The so-called less lethal weapons are designed to break up mobs engaged in dangerous behavior or deter would-be assailants who pose a threat. They aren’t intended to kill. But research has shown the weapons can cause devastating injuries or death. Federal guidelines generally prohibit agents from targeting the head, neck, throat or spine when firing projectiles like rubber bullets or pepper balls.
ProPublica and FRONTLINE conducted dozens of interviews at protest scenes, reviewed hundreds of pages of court documents and photographs, and analyzed some 50 video-recorded incidents in which immigration agents and officers used these weapons in the last five months. That review found more than two dozen cases in which officers deployed the weapons in ways that appear to flout the government’s own rules, including by aiming at someone’s head, spine or groin and deploying chemical agents at moving vehicles or near children.
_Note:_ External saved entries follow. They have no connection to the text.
/-! Record 0x1E10 + s (09_picture_pools_and_hevc.md, Table 9.13) -/

/-- H.01 HEVC_MODE, U8 RWC+S (R246). -/
abbrev hev_HEVC_MODE (s : Nat) : Nat := (0x1E10 + s) * 256 + 0x01
/-- H.02 HEVC_ENABLE, BOOL RW (R246). -/
abbrev hev_HEVC_ENABLE (s : Nat) : Nat := (0x1E10 + s) * 256 + 0x02
/-- H.03 VIEW, U8 RWC+S (R246). -/
abbrev hev_VIEW (s : Nat) : Nat := (0x1E10 + s) * 256 + 0x03
/-- H.04 PROFILE, U8 RWC+S (R246). -/
abbrev hev_PROFILE (s : Nat) : Nat := (0x1E10 + s) * 256 + 0x04
/-- H.05 TIER, U8 RWC+S (R246). -/
abbrev hev_TIER (s : Nat) : Nat := (0x1E10 + s) * 256 + 0x05
/-- H.06 LEVEL, U8 RWC+S (R246). -/
abbrev hev_LEVEL (s : Nat) : Nat := (0x1E10 + s) * 256 + 0x06
/-- H.07 GOP_MODE, U8 RWC+S (R246). -/
abbrev hev_GOP_MODE (s : Nat) : Nat := (0x1E10 + s) * 256 + 0x07
/-- H.08 GOP_SIZE, U8 RWC+S (R246). -/
abbrev hev_GOP_SIZE (s : Nat) : Nat := (0x1E10 + s) * 256 + 0x08
/-- H.09 REF_COUNT, U8 RWC+S (R246). -/
abbrev hev_REF_COUNT (s : Nat) : Nat := (0x1E10 + s) * 256 + 0x09
/-- H.0A INTRA_PERIOD, U16 RW+S (R246). -/
abbrev hev_INTRA_PERIOD (s : Nat) : Nat := (0x1E10 + s) * 256 + 0x0A
/-- H.0B IRAP_TYPE, U8 RW+S (R246). -/
abbrev hev_IRAP_TYPE (s : Nat) : Nat := (0x1E10 + s) * 256 + 0x0B
/-- H.0C RC_MODE, U8 RW+S (R246). -/
abbrev hev_RC_MODE (s : Nat) : Nat := (0x1E10 + s) * 256 + 0x0C
/-- H.0D BITRATE_KBPS, U32 RW+S (R246). -/
abbrev hev_BITRATE_KBPS (s : Nat) : Nat := (0x1E10 + s) * 256 + 0x0D
/-- H.0E QP_MIN, U8 RW+S (R246). -/
abbrev hev_QP_MIN (s : Nat) : Nat := (0x1E10 + s) * 256 + 0x0E
/-- H.0F QP_MAX, U8 RW+S (R246). -/
abbrev hev_QP_MAX (s : Nat) : Nat := (0x1E10 + s) * 256 + 0x0F
/-- H.10 QP_CONST, U8 RW+S (R246). -/
abbrev hev_QP_CONST (s : Nat) : Nat := (0x1E10 + s) * 256 + 0x10
/-- H.11 INPUT_DELAY_NS, U32 RW+S (R246). -/
abbrev hev_INPUT_DELAY_NS (s : Nat) : Nat := (0x1E10 + s) * 256 + 0x11
/-- H.12 INPUT_SLOTS, U8 RWC+S (R246). -/
abbrev hev_INPUT_SLOTS (s : Nat) : Nat := (0x1E10 + s) * 256 + 0x12
/-- H.13 SLICE_ROWS, U8 RWC+S (R246). -/
abbrev hev_SLICE_ROWS (s : Nat) : Nat := (0x1E10 + s) * 256 + 0x13
/-- H.14 OUT_BUFFERS, U8 RWC+S (R246). -/
abbrev hev_OUT_BUFFERS (s : Nat) : Nat := (0x1E10 + s) * 256 + 0x14
/-- H.15 OUT_BUFFER_BYTES, U32 RWC+S (R246). -/
abbrev hev_OUT_BUFFER_BYTES (s : Nat) : Nat := (0x1E10 + s) * 256 + 0x15
/-- H.16 OUT_RING_BASE, U64 RO (R246). -/
abbrev hev_OUT_RING_BASE (s : Nat) : Nat := (0x1E10 + s) * 256 + 0x16
/-- H.17 OUT_CONSUMER, U8 RWC+S (R246). -/
abbrev hev_OUT_CONSUMER (s : Nat) : Nat := (0x1E10 + s) * 256 + 0x17
/-- H.18 OUT_RELEASE, U8 WO (R246). -/
abbrev hev_OUT_RELEASE (s : Nat) : Nat := (0x1E10 + s) * 256 + 0x18
/-- H.19 POOL, U8 RO (R246). -/
abbrev hev_POOL (s : Nat) : Nat := (0x1E10 + s) * 256 + 0x19
/-- H.1A PICTURES, U64 RO (R246). -/
abbrev hev_PICTURES (s : Nat) : Nat := (0x1E10 + s) * 256 + 0x1A
/-- H.1B REPEATS, U64 RO (R246). -/
abbrev hev_REPEATS (s : Nat) : Nat := (0x1E10 + s) * 256 + 0x1B
/-- H.1C OVERFLOWS, U64 RO (R246). -/
abbrev hev_OVERFLOWS (s : Nat) : Nat := (0x1E10 + s) * 256 + 0x1C
/-- H.1D STALLS, U64 RO (R246). -/
abbrev hev_STALLS (s : Nat) : Nat := (0x1E10 + s) * 256 + 0x1D
/-- H.1E DEC_MAX_WIDTH, U16 RWC+S (R246). -/
abbrev hev_DEC_MAX_WIDTH (s : Nat) : Nat := (0x1E10 + s) * 256 + 0x1E
/-- H.1F DEC_MAX_HEIGHT, U16 RWC+S (R246). -/
abbrev hev_DEC_MAX_HEIGHT (s : Nat) : Nat := (0x1E10 + s) * 256 + 0x1F
/-- H.20 WATCHDOG_MULT, U8 RW+S (R246). -/
abbrev hev_WATCHDOG_MULT (s : Nat) : Nat := (0x1E10 + s) * 256 + 0x20
/-- H.21 CONCEALED_CTUS, U64 RO (R246). -/
abbrev hev_CONCEALED_CTUS (s : Nat) : Nat := (0x1E10 + s) * 256 + 0x21
/-- H.22 MISSING_REF_COUNT, U64 RO (R246). -/
abbrev hev_MISSING_REF_COUNT (s : Nat) : Nat := (0x1E10 + s) * 256 + 0x22

/-! Record 0x2000 (10_video_outputs.md, Table 10.3) -/

/-- 0x2000.01 GENLOCK_STATUS, U8 RO (R262). -/
abbrev gen_GENLOCK_STATUS : Nat := (0x2000) * 256 + 0x01
/-- 0x2000.02 GENLOCK_ERROR_NS, I32 RO (R262). -/
abbrev gen_GENLOCK_ERROR_NS : Nat := (0x2000) * 256 + 0x02
/-- 0x2000.03 GENLOCK_SLEW_NS, U32 RW+S (R262). -/
abbrev gen_GENLOCK_SLEW_NS : Nat := (0x2000) * 256 + 0x03

/-! Record 0x2010 + n (10_video_outputs.md, Table 10.3) -/

/-- O.01 OUT_ENABLE, BOOL RW (R262). -/
abbrev out_OUT_ENABLE (n : Nat) : Nat := (0x2010 + n) * 256 + 0x01
/-- O.02 OUT_MODE, U8 RWC+S (R262). -/
abbrev out_OUT_MODE (n : Nat) : Nat := (0x2010 + n) * 256 + 0x02
/-- O.03 OUT_VIEW, U8 RWC+S (R262). -/
abbrev out_OUT_VIEW (n : Nat) : Nat := (0x2010 + n) * 256 + 0x03
/-- O.04 OUT_RATE, U8 RWC+S (R262). -/
abbrev out_OUT_RATE (n : Nat) : Nat := (0x2010 + n) * 256 + 0x04
/-- O.05 TC_SOURCE, U8 RW+S (R262). -/
abbrev out_TC_SOURCE (n : Nat) : Nat := (0x2010 + n) * 256 + 0x05
/-- O.06 OUT_STATUS, U32 RO (R262). -/
abbrev out_OUT_STATUS (n : Nat) : Nat := (0x2010 + n) * 256 + 0x06
/-- O.07 OUT_FRAMES, U64 RO (R262). -/
abbrev out_OUT_FRAMES (n : Nat) : Nat := (0x2010 + n) * 256 + 0x07
/-- O.08 OUT_REPEATS, U64 RO (R262). -/
abbrev out_OUT_REPEATS (n : Nat) : Nat := (0x2010 + n) * 256 + 0x08
/-- O.09 OUT_SKIPS, U64 RO (R262). -/
abbrev out_OUT_SKIPS (n : Nat) : Nat := (0x2010 + n) * 256 + 0x09
/-- O.0A FL_RATE, U8 RWC+S (R262). -/
abbrev out_FL_RATE (n : Nat) : Nat := (0x2010 + n) * 256 + 0x0A
/-- O.0B FL_FORMAT, U8 RWC+S (R262). -/
abbrev out_FL_FORMAT (n : Nat) : Nat := (0x2010 + n) * 256 + 0x0B
/-- O.0C FL_BC_PINS, U16 RWC+S (R262). -/
abbrev out_FL_BC_PINS (n : Nat) : Nat := (0x2010 + n) * 256 + 0x0C
/-- O.0D FL_BC_BAUD, U32 RWC+S (R262). -/
abbrev out_FL_BC_BAUD (n : Nat) : Nat := (0x2010 + n) * 256 + 0x0D
/-- O.0E FL_RX_LAST, BLOB RO (R262). -/
abbrev out_FL_RX_LAST (n : Nat) : Nat := (0x2010 + n) * 256 + 0x0E
/-- O.0F FL_RX_ERRORS, U32 RO (R262). -/
abbrev out_FL_RX_ERRORS (n : Nat) : Nat := (0x2010 + n) * 256 + 0x0F
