-- ==== Sys2Proof/Machine/State.lean ====
section
/-! DEFINITION. The state of the block as plain data: the dictionary store, the event arbiter, every unit's own
registers, queues and sequences, the pound, and the commands that wait (INVENTORY.md, State). An entry of the parameter
dictionary has one home, the store `regs`; what stands beside it is state the manual gives a unit but no entry. -/

namespace Sys2Proof.Machine

/-! ## The dictionary store and events -/

/-- The dictionary store: entries whose value differs from, or was written over, their default (R415, R418).
An entry not listed reads as its default in the entry tables (Machine/Dict.lean). -/
abbrev Regs := List (Nat × Val)

/-- An event as its source posts it (R22). `cycle` is TB_RAW at posting, by which the arbiter orders the oldest (R23);
`ref` names an earlier event whose SEQ[31:0] becomes ARG1 (R28). -/
structure Event where
  code : Nat
  inst : Nat
  arg0 : Nat
  arg1 : Nat
  tb : Nat
  cycle : Nat
  id : Nat
  ref : Option Nat
deriving DecidableEq, Repr, Inhabited

/-- One source's queue of 16 entries and its loss phase (R23, R26): `lost` events so far, `first` the code of the first.
`due` is a phase that has ended, its count and its first code, whose EVT_SOURCE_LOST is still to be logged. -/
structure Source where
  hi : Nat
  inst : Nat
  queue : List Event
  losing : Bool
  lost : Nat
  first : Nat
  due : Option (Nat × Nat)
deriving DecidableEq, Repr, Inhabited

/-- A numbered event record (Table 1.3). -/
structure LogRecord where
  seq : Nat
  tb : Nat
  code : Nat
  inst : Nat
  arg0 : Nat
  arg1 : Nat
deriving DecidableEq, Repr, Inhabited

/-- The event arbiter's log: the next sequence number, the ring's depth in force since boot (R24), the records held,
oldest first, the records not copied to a full host ring (R25), those that wait in D3hot for the copy (R384), and the
number each kept event was given. -/
structure Arbiter where
  next : Nat
  depth : Nat
  ring : List LogRecord
  missed : Nat
  waiting : List LogRecord
  seqOf : List (Nat × Nat)
deriving DecidableEq, Repr, Inhabited

/-- The phase of a unit with a shut-down sequence (R27 to R29). -/
inductive Phase where
  | off
  | starting
  | running
  | stopping
deriving DecidableEq, Repr, Inhabited

/-- A unit's start and stop sequence: a disable held as pending while starting (R29), an enable held as deferred, with
the event that recorded it (R28): none for an enable of firmware's own, which no event records. -/
structure UnitState where
  phase : Phase
  pendingDisable : Bool
  deferred : Option (Option Nat)
deriving DecidableEq, Repr, Inhabited

/-! ## Two-wire buses -/

/-- Who a two-wire transaction or sideband frame is for. -/
inductive Owner where
  | none
  | client
  | firmware (task : Nat)
  | record (p : Nat) (uid : Nat) (g : Nat)
  | stored (p : Nat) (g : Nat)
deriving DecidableEq, Repr, Inhabited

/-- A two-wire transaction (Table 19.2) with its class (R481), its attempts so far and the most data bytes that any of them
had acknowledged. -/
structure TwXfer where
  cls : Nat
  target : Nat
  noRetry : Bool
  wdata : List Byte
  rlen : Nat
  tag : Nat
  owner : Owner
  attempts : Nat
  seen : Nat
  startTb : Nat
deriving DecidableEq, Repr, Inhabited

/-- The end of a write that a settings sequencer or firmware task waits for: 0 done, 1 clean miss, 2 uncertain (R115). -/
structure Ending where
  owner : Owner
  outcome : Nat
deriving DecidableEq, Repr, Inhabited

/-- One controller bus (R476 to R488). `live` is the enable in force (R484). `clearing` holds the transaction whose bus clear is under way at the reset pulse
(true when SCL was the low line); `stuckAt` is TB_RAW of the last failed clear; `pulse` is a pulse of TWn_RST_N under way, begun
at TB_RAW `pulseAt`; `bootHold` is TWn_RST_N held from reset until firmware releases it; `waiting` is the first transaction of
the queue with TB_RAW since when it waits (R482). -/
structure TwBus where
  queue : List TwXfer
  run : Option TwXfer
  clearing : Option (TwXfer × Bool)
  busy : Bool
  stuckAt : Option Nat
  live : Bool
  pulse : Bool
  pulseAt : Nat
  bootHold : Bool
  waiting : Option (TwXfer × Nat)
deriving DecidableEq, Repr, Inhabited

/-- The management target's byte window and wake state (Table 17.8, R489 to R491). -/
structure TwmTarget where
  pointer : Nat
  status : Nat
  reqLen : Nat
  rspLen : Nat
  buf : List Byte
  asleep : Bool
  wakeRaw : Option Nat
  lastRaw : Option Nat
deriving DecidableEq, Repr, Inhabited

/-! ## Sensor lanes -/

/-- A PRBS checker (R74): lock, the last received bits (newest first), error-free bits since the last error, the
positions of recent errors (newest first) and the bits seen. -/
structure Prbs where
  locked : Bool
  reg : List Bool
  good : Nat
  errs : List Nat
  seen : Nat
deriving DecidableEq, Repr, Inhabited

/-- A receive lane's own state: its checker, its open raw segment (the SOL count, and whether row assembly takes it),
whether a dwell runs, and in a search the slips made and whether it is found. `absent` counts the segments in a row that
ended without a sync sequence; `descr` is the descrambler's register, the latest 58 bits, and `heads` tells of the latest
64 sync headers, newest first, which were valid (R53, R67). -/
structure Lane where
  prbs : Prbs
  seg : Option (Nat × Bool)
  absent : Nat
  descr : Nat
  heads : List Bool
  dwelling : Bool
  slips : Nat
  found : Bool
deriving DecidableEq, Repr, Inhabited

/-- A frame to send on a sideband lane (Table 3.4); `tb` is the instant of the trigger that a trigger frame carries. -/
structure SbFrame where
  ty : Nat
  payload : List Byte
  owner : Owner
  tb : Nat
deriving DecidableEq, Repr, Inhabited

/-- A sideband lane: power state (codes of Table 3.8), the state it is to enter after the frame it sends, a wake in
progress, the frame being sent and the queue (R61, R62, R70, R71). -/
structure SbLane where
  power : Nat
  goal : Option Nat
  waking : Bool
  sending : Option SbFrame
  queue : List SbFrame
deriving DecidableEq, Repr, Inhabited

/-- What an alignment in progress is doing (R64 to R66). -/
inductive AlignStep where
  | idle
  | verify
  | search
  | deskew
  | failed
deriving DecidableEq, Repr, Inhabited

/-- A sensor port's lanes as a group (R47 to R75). `goal` is the power state the receive lanes enter at the next EOF,
`deferred` a wake held during it; `landed` are the deskew landings of an open window; `realignRaw` is TB_RAW at the end
of the frame at which a realigning port stopped; `ckTo` a reference-clock restart that waits; `trigSeq` the triggers
sent on SB0 and `trigTb` the instant of the latest of them. `deferred` holds the event that recorded the wake request.
`nextLane` is the logical lane of the stripe link's next block, `packet` the bytes of the packet that is open and whether
it is malformed (R54, R57). `gens` are the latest bits of the quads' pattern transmitters (R73). -/
structure SenPort where
  rx : Nat
  goal : Option Nat
  waking : Bool
  deferred : Option (Option Nat)
  sb : List SbLane
  lanes : List Lane
  step : AlignStep
  armed : Bool
  windowOpen : Bool
  landed : List (Nat × Nat)
  realigning : Bool
  realignRaw : Option Nat
  ckTo : Option Nat
  trigSeq : Nat
  trigTb : Option Nat
  nextLane : Nat
  packet : Option (List Byte × Bool)
  gens : List (List Bool)
deriving DecidableEq, Repr, Inhabited

/-! ## Intake -/

/-- A frame slot of a port's ring (R93): 0 FREE, 1 FILLING, 2 HELD; the order stamp of its latest change, the frame it
holds and its SOF_TB, the consumers that have not released it and the jobs running on it. -/
structure Slot where
  st : Nat
  stamp : Nat
  frame : Nat
  sofTb : Nat
  holds : Nat
  running : Nat
deriving DecidableEq, Repr, Inhabited

/-- Samples of one readout of one row that have arrived: first column and codes (R50, R55). -/
structure RowPart where
  row : Nat
  readout : Nat
  first : Nat
  samples : List Nat
deriving DecidableEq, Repr, Inhabited

/-- A complete row: its readouts, each WIDTH codes (R81); a row written as zeros in SCAN (R461) has none. -/
structure FullRow where
  row : Nat
  readouts : List (List Nat)
deriving DecidableEq, Repr, Inhabited

/-- One entry of an applied-groups vector: the internal serial number of the record, its ID and the group's value
(R117). -/
structure Applied where
  uid : Nat
  id : Nat
  value : Nat
deriving DecidableEq, Repr, Inhabited

/-- Focus-statistics settings in force for a frame (R123). -/
structure FocusCfg where
  enable : Bool
  measure : Nat
  windows : List Nat
  coring : Nat
  partialRow : Nat
deriving DecidableEq, Repr, Inhabited

/-- The settings of the front-end that may change in every mode, as a frame took them when it began (R86, R87). -/
structure LivePix where
  blackFixed : Nat
  hot : Bool
  hotThresh : Nat
deriving DecidableEq, Repr, Inhabited

/-- A frame in progress at a port (R80 to R83): lanes (raw) or members (stripe) that have sent their SOF or FS and their
EOF or FE, complete rows, TB_RAW of the latest completion per segment group, and of each settings group whether its
write window is unopened (0), open (1) or closed (2). `skipped` and `dark` are the counts of R462. -/
structure Asm where
  frame : Nat
  headCount : Nat
  headField : Nat
  sofTb : Nat
  sofRaw : Nat
  epoch : Nat
  trigTb : Nat
  slot : Option Nat
  rows : List FullRow
  sofLanes : List Nat
  eofLanes : List Nat
  groupRaw : List (Nat × Nat)
  partner : Option Nat
  partnerSof : Option Nat
  sofId : Nat
  applied : List Applied
  mixed : Bool
  temp : Nat
  live : LivePix
  focus : FocusCfg
  windows : List Nat
  levelDone : Bool
  skipped : Nat
  dark : Nat
deriving DecidableEq, Repr, Inhabited

/-- A frame that has ended, as later units need it; `applied` is its vector of IDs, `sofId` and `partnerSof` the post
numbers of its SOF event and its partner's (R41), `recAt` the pound address of its frame record. -/
structure FrameInfo where
  port : Nat
  frame : Nat
  slot : Option Nat
  rowsValid : Nat
  status : Nat
  sofTb : Nat
  eofTb : Nat
  eofRaw : Nat
  trigTb : Nat
  partner : Option Nat
  partnerSof : Option Nat
  sofId : Nat
  recAt : Nat
  applied : List Nat
deriving DecidableEq, Repr, Inhabited

/-- A final statistics block that waits to be written (R124). -/
structure FinalStats where
  frame : Nat
  slot : Nat
  rows : List FullRow
  rowsValid : Nat
  live : LivePix
  focus : FocusCfg
  applied : List Nat
deriving DecidableEq, Repr, Inhabited

/-- A capturing port's burst (R102, R103): armed, the number of the capture's first frame, the trigger TB once fired, T,
capture stopped, completion logged, and the level detector's previous mean. -/
structure Burst where
  armed : Bool
  base : Nat
  fired : Option Nat
  trigFrame : Option Nat
  stopped : Bool
  complete : Bool
  prevMean : Option Rat
deriving DecidableEq, Repr, Inhabited

/-- A front-end (R79 to R104). `run`: 0 stopped, 1 running, 2 stopping at EOF. `frames` are the frames begun since the
reset, `head` the extended head count with the field it came from, `rehead` that the next frame's takes the field anew, `asms` the frames in progress, oldest first (more
than one only in SCAN), `tail` the latest frame that ended, whose rest is discarded: its head field and the lanes or
members that had sent its SOF or FS. `slots` are the slots ever taken, of `slotCount`. `parts`, `segs` and `last` are row
assembly: samples of rows not complete, segments closed per gang lane, and of each member the latest packet's
(ROW, readout, PACKET_INDEX), the columns received and RE. -/
structure Intake where
  run : Nat
  hasRing : Bool
  frames : Nat
  head : Option (Nat × Nat)
  rehead : Bool
  asms : List Asm
  tail : Option (Nat × List Nat)
  slots : List Slot
  slotCount : Nat
  stamp : Nat
  dropIdx : Nat
  parts : List RowPart
  segs : List (Nat × Nat)
  last : List (Nat × List Nat)
  burst : Burst
  stats : List FinalStats
  flatTable : Nat
deriving DecidableEq, Repr, Inhabited

/-! ## Settings sequencer -/

/-- How far the write of one group of a settings record has come (R114 to R116): it waits for its window, runs in the
window of a frame, is done, or was abandoned. -/
inductive WriteSt where
  | waiting
  | running (frame : Nat)
  | done
  | dropped
deriving DecidableEq, Repr, Inhabited

/-- One group of a settings record: its value, the frame it is aimed at, its consecutive misses, and the writes that ran
past their window and are still carried to their end (R115). -/
structure GroupWrite where
  g : Nat
  value : Nat
  target : Nat
  st : WriteSt
  misses : Nat
  late : Nat
deriving DecidableEq, Repr, Inhabited

/-- A pending settings record (Table 5.1); `uid` is its serial number in this model, since IDs need not be unique. -/
structure SetRec where
  uid : Nat
  id : Nat
  groups : List GroupWrite
deriving DecidableEq, Repr, Inhabited

/-- A write that governs group `g` from the first frame whose head count is `since` or greater (R109), and for an uncertain
miss from frame number `frame` on (R117). -/
structure Governs where
  g : Nat
  since : Nat
  frame : Nat
  entry : Applied
deriving DecidableEq, Repr, Inhabited

/-- A settings sequencer (R108 to R117): pending records in acceptance order, the writes that govern, newest first, and
the vector of the latest frame. `stored` holds the stored-value writes under way at entry to a capture mode: group and
attempts left. -/
structure Sequencer where
  recs : List SetRec
  gov : List Governs
  cur : List Applied
  nextUid : Nat
  stored : List (Nat × Nat)
deriving DecidableEq, Repr, Inhabited

/-! ## Scan and strobe -/

/-- An encoder: accepted levels, count, first index seen since entry to SCAN, tracking loop, ticks with |e| < 0.5,
illegal samples since the last event and TB_RAW of that event (R449 to R453). -/
structure Encoder where
  a : Bool
  b : Bool
  c : Int
  indexed : Bool
  p : Rat
  v : Rat
  e : Rat
  lockRun : Nat
  illegal : Nat
  errRaw : Option Nat
deriving DecidableEq, Repr, Inhabited

/-- A line that waits for its row: row number, TB_RAW of firing (R461). -/
structure LineWait where
  frame : Nat
  row : Nat
  raw : Nat
deriving DecidableEq, Repr, Inhabited

/-- A scheduled strobe pulse: firing group, channels, units, and its start and end in CLK_PER cycles of TB_RAW / 3
(R470). -/
structure StbPulse where
  group : Nat
  channels : List Nat
  units : Nat
  start : Nat
  stop : Nat
deriving DecidableEq, Repr, Inhabited

/-- The scan unit (R454 to R472). `forward` is the direction in force, `dirKnown` whether a bidirectional scan has its
first direction, `far` is H of R457 and `start` the count at the start, `slot` the current slot, `waitTurn` a pass that
has taken its last slot. `passes` are the scan frames begun, `taken` the slots consumed of the latest of them, `cur` its
frame while the front-end holds it, `consumed` the scan frames whose slots are all consumed, and `stopping` the frame
cut off by an abort or by leaving SCAN (R463). `lines` are the fired lines without a row, `onChip` the pattern entries
fetched (none: poisoned), `skips` the run of skips, `fireRaw` TB_RAW of the latest firing, and the marks of R469 and
R470 are once per frame. -/
structure Scan where
  live : Bool
  forward : Bool
  dirKnown : Bool
  far : Int
  start : Int
  slot : Nat
  waitTurn : Bool
  passes : Nat
  taken : Nat
  cur : Option Nat
  consumed : Nat
  stopping : Option Nat
  lines : List LineWait
  onChip : List (Nat × Option (List Byte))
  skips : Nat
  fireRaw : Option Nat
  darkLogged : Bool
  clipLogged : Bool
  syncIdx : Nat
  pulses : List StbPulse
deriving DecidableEq, Repr, Inhabited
In Southern California, federal law enforcement fired pepper balls and rubber bullets at people’s heads and backs at least five times, and at least once at a man’s groin, records and interviews show. In Oakland, California, an unarmed pastor who posed no obvious threat was blasted in the face with pepper powder. In Chicago, where more than a dozen people reported being indiscriminately pelted with pepper balls, entire blocks were enshrouded in tear gas, forcing people from their homes. A religious leader was targeted in his head with pepper balls.